[Records from a collection]
+-------+
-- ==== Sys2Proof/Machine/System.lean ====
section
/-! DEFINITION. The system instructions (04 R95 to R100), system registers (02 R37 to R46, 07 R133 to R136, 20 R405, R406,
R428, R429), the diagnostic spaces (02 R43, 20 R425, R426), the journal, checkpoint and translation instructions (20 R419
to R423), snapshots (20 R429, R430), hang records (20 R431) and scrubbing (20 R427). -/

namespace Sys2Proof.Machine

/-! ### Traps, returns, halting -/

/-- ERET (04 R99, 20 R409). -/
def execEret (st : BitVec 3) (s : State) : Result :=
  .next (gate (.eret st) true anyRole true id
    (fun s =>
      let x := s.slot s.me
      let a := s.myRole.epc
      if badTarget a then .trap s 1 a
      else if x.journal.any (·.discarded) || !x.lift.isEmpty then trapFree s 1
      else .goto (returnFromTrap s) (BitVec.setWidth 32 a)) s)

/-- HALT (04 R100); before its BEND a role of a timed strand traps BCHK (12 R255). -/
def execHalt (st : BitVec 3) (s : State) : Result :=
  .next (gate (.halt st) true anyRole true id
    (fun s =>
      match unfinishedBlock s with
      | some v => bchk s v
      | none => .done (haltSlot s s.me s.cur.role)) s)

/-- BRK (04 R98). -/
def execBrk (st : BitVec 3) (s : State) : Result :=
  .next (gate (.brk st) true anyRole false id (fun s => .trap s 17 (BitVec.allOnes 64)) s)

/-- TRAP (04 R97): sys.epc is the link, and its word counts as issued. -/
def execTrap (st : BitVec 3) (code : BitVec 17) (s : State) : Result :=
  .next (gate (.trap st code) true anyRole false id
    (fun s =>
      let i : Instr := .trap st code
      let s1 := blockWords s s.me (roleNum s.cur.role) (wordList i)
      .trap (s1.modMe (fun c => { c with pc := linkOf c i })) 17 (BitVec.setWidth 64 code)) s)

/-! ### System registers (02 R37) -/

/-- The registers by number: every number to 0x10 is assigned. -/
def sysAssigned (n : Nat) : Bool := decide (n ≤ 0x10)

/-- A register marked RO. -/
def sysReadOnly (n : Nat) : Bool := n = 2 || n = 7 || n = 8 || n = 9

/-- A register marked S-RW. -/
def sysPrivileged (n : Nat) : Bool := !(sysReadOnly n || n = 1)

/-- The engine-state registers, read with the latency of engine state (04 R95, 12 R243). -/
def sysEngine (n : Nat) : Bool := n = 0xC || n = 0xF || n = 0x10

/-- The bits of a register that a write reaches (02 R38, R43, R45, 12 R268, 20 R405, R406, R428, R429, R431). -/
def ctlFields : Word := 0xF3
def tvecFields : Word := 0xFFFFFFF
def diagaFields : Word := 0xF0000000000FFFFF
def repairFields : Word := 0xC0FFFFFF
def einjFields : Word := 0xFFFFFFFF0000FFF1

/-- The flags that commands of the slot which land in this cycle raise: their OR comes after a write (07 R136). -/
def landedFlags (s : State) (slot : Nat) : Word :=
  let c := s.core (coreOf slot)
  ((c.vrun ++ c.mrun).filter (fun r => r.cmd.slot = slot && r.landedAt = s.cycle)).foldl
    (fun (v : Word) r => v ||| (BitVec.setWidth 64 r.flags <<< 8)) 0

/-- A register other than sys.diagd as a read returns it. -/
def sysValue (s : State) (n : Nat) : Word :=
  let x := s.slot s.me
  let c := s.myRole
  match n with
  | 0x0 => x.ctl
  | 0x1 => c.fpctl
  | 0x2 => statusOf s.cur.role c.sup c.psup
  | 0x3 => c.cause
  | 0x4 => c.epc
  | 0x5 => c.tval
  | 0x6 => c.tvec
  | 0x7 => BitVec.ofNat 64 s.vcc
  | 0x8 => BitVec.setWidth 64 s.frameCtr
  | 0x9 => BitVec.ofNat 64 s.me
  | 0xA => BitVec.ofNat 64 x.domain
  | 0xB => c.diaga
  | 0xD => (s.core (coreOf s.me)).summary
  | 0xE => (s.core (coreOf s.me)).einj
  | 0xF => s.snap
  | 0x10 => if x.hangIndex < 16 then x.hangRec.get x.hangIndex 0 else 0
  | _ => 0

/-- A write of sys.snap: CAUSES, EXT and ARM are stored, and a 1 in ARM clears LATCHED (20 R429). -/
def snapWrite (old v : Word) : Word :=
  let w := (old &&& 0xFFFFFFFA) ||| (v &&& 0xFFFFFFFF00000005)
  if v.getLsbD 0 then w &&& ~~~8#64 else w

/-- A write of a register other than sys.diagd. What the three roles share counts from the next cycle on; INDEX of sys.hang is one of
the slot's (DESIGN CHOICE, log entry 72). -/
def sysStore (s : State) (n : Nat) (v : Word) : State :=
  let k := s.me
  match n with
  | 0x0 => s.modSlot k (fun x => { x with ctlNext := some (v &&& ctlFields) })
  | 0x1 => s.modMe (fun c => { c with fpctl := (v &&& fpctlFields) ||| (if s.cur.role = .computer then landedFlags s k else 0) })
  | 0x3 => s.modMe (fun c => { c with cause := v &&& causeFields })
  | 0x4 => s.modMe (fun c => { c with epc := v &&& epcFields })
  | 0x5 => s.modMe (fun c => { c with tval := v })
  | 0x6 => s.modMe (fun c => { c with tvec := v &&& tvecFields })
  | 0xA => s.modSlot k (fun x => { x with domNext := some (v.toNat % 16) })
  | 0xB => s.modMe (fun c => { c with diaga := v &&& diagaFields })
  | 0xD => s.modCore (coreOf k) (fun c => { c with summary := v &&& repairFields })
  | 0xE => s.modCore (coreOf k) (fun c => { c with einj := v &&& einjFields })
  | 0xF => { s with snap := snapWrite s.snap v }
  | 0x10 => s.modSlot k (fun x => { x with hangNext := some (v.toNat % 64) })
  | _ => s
+-------+
WHAT IS BEING ASKED:
Please return the lines above exactly, from the first one down to the line with "if badTarget a then .trap s 1 a", and stop after that line.

ANSWER BOX:
-- ==== Sys2Proof/Machine/System.lean ====
section
/-! DEFINITION. The system instructions (04 R95 to R100), system registers (02 R37 to R46, 07 R133 to R136, 20 R405, R406,
R428, R429), the diagnostic spaces (02 R43, 20 R425, R426), the journal, checkpoint and translation instructions (20 R419
to R423), snapshots (20 R429, R430), hang records (20 R431) and scrubbing (20 R427). -/

namespace Sys2Proof.Machine

/-! ### Traps, returns, halting -/

/-- ERET (04 R99, 20 R409). -/
def execEret (st : BitVec 3) (s : State) : Result :=
  .next (gate (.eret st) true anyRole true id
    (fun s =>
      let x := s.slot s.me
      let a := s.myRole.epc
      if badTarget a then .trap s 1 a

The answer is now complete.